= What you need to do =
Check every line of the data for the word "checks", and copy those that have it.

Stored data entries
-- ==== Sys2Proof/Machine/Access.lean ====
section
/-! DEFINITION. Step 2 of the read path at a landing: HDM decode, label and class, access checks, violations, home slice (R79 to R81, R92, R95 to R98, R305). -/
namespace Sys2Proof.Machine

/-- Position of the highest set bit of a power of two. -/
def log2' (n : Nat) : Nat := Nat.log2 n

/-- Drop the interleave bits: with granularity 2^g and 2^w ways, bits g to g + w − 1 leave (R80, the standard CXL HDM rule). -/
def dropBits (off iw ig : Nat) : Nat :=
  let g := log2' ig
  let w := log2' iw
  off / 2 ^ (g + w) * 2 ^ g + off % 2 ^ g

/-- Decode an HPA: label and DPA, none when check 1 of Table 3.5 fails (R80). -/
def Access.decode (a : Access) (hpa : Nat) : Option (Nat × Nat) :=
  let c := a.dec
  if c.committed && decide (c.hbase ≤ hpa) && decide (hpa < c.hbase + c.size) then
    let doff := dropBits (hpa - c.hbase) c.iw c.ig
    let lp := a.lpos.toNat
    some (doff / 2 ^ lp % 2 ^ a.lbits.toNat, c.dbase + doff % 2 ^ lp)
  else none

/-- What a request turns into at the landing. -/
inductive Checked where
  | ok (sl : Nat) (w : Work)
  | fail (cause label : Nat)
  deriving DecidableEq, Repr

/-- The kinds the Releasing exception lets through (R92). -/
def reqDrains : ReqKind → Bool
  | .wr _ => true
  | .clnEvct => true
  | _ => false

/-- The record of a landing that check 3 finds for a line (R92, Table 3.5). -/
def Dev.recFor (d : Dev) (ld line : Nat) (k : ReqKind) : Option (Nat × ExtRec) :=
  d.ext.recs.find? fun r =>
    decide (r.2.ld = ld) && r.2.covers (line / 2 ^ 22) &&
    (decide (r.2.st = .granted) ||
     (decide (r.2.st = .releasing) && r.2.shared && reqDrains k && d.holds (d.home r.2.near ld (line / 64)) line ld))

/-- The checks of Table 3.5 in order on a line that a request names (R96). -/
def Dev.checkLine (d : Dev) (ld label line : Nat) (req : Req) : Checked :=
  let l := d.ld ld
  let lb := tget {} l.acc.lbl label
  if !lb.valid then .fail 2 label
  else
    match d.recFor ld line req.kind with
    | none => .fail 3 label
    | some (_, r) =>
      if r.shared && !l.acc.biEn then .fail 5 label
      else if req.kind.writes && r.rdonly then .fail 4 label
      else .ok (d.home r.near ld (line / 64)) { ld := some ld, req, line, cls := lb.sc.toNat, shared := r.shared, rdonly := r.rdonly, near := r.near }

/-- Decode and check a request (R80, R96). -/
def Dev.checkReq (d : Dev) (ld : Nat) (req : Req) : Checked :=
  match (d.ld ld).acc.decode req.hpa.toNat with
  | none => .fail 1 0
  | some (label, dpa) => d.checkLine ld label (dpa / 64) req

/-- Number that an access-violation record gives a request kind. -/
def reqCode : ReqKind → Nat
  | .rd _ => 0
  | .minv => 1
  | .wr _ => 2
  | .wrPtl _ => 3
  | .clnEvct => 4

/-- Count a failed check and, as the first of its tVIOL window, record it (R96, R98). -/
def Dev.violation (d : Dev) (ld cause label : Nat) (req : Req) : Dev :=
  let a := (d.ld ld).acc
  let inside := match a.win with
    | some t => decide (d.time < t + d.p 0x142)
    | none => false
  let prev := match a.win with
    | some _ => a.inWin
    | none => 0
  let d := d.bump 0x009 ld 1
  let d := d.modLd ld fun l => { l with acc := { l.acc with
    count := if l.acc.count = 0xFFFFFF#24 then l.acc.count else l.acc.count + 1#24
    first := if l.acc.first = 0#4 then BitVec.ofNat 4 cause else l.acc.first
    win := if inside then l.acc.win else some d.time
    prevWin := if inside then l.acc.prevWin else prev
    inWin := if inside then l.acc.inWin + 1 else 1 } }
  if inside then d
  else
    let args := [req.hpa.toNat, cause, label, reqCode req.kind, prev]
    (d.evHost ld .accessViolation args 1).evPool .accessViolation args 1

/-- Complete a request that failed a check (R97): poisoned zeros, or its data discarded. -/
def Dev.failReq (d : Dev) (ld : Nat) (req : Req) : Dev :=
  match req.kind with
  | .rd _ => (d.respond ld (.data req.tag 0#512 true .noOp (((d.ld ld).rxtx + 40) / 10))).bump 0x00A ld 1
  | _ => d.respond ld (.cmp req.tag .noOp)

end Sys2Proof.Machine
end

= Response to the task =
/-! DEFINITION. Step 2 of the read path at a landing: HDM decode, label and class, access checks, violations, home slice (R79 to R81, R92, R95 to R98, R305). -/
/-- The checks of Table 3.5 in order on a line that a request names (R96). -/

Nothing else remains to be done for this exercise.